(Stored data entries)
※ ※ ※

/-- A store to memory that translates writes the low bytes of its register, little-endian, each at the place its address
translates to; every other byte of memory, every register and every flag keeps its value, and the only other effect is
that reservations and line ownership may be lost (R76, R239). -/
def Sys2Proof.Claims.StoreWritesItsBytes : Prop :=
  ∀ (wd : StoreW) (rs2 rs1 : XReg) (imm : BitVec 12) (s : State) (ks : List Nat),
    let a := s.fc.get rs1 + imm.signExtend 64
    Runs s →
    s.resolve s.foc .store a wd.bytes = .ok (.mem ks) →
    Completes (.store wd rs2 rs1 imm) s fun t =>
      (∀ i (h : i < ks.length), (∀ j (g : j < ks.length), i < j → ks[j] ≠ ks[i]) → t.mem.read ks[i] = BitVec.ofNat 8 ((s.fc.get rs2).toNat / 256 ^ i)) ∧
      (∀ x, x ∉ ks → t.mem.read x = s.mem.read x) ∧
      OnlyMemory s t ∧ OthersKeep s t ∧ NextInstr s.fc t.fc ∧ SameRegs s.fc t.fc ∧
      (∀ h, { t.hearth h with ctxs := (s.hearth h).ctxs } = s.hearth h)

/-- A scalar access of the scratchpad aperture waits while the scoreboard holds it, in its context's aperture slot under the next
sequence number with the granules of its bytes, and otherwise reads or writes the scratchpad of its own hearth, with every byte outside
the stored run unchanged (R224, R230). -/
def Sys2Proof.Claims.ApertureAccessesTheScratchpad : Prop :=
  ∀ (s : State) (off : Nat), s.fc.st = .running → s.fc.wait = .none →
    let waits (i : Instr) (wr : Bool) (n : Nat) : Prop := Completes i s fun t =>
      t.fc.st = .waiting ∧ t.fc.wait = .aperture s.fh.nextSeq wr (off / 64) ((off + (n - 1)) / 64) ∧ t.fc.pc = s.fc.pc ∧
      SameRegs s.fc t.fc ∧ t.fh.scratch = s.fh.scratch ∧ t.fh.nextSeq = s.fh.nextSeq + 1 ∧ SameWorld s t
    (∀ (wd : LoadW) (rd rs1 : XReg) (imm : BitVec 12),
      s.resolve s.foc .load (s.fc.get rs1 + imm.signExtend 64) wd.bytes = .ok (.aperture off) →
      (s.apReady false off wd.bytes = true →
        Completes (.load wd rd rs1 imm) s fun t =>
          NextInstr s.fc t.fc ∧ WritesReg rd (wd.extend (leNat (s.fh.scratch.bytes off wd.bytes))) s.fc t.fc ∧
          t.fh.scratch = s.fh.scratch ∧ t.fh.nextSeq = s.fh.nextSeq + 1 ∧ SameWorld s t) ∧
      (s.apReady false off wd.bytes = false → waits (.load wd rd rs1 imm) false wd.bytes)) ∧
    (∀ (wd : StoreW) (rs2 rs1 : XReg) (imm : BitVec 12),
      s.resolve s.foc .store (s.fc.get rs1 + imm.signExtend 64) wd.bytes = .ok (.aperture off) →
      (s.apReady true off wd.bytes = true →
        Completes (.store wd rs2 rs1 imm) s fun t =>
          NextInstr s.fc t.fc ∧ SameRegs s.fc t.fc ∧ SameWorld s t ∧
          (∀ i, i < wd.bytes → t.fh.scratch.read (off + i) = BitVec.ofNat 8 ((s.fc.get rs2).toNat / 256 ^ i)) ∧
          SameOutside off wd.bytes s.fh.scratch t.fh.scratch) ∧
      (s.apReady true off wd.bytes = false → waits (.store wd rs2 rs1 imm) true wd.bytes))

※ ※ ※

## Work request
Which lines in the records above hold the string "State"? Copy each of them.

## Answer space
  ∀ (wd : StoreW) (rs2 rs1 : XReg) (imm : BitVec 12) (s : State) (ks : List Nat),
  ∀ (s : State) (off : Nat), s.fc.st = .running → s.fc.wait = .none →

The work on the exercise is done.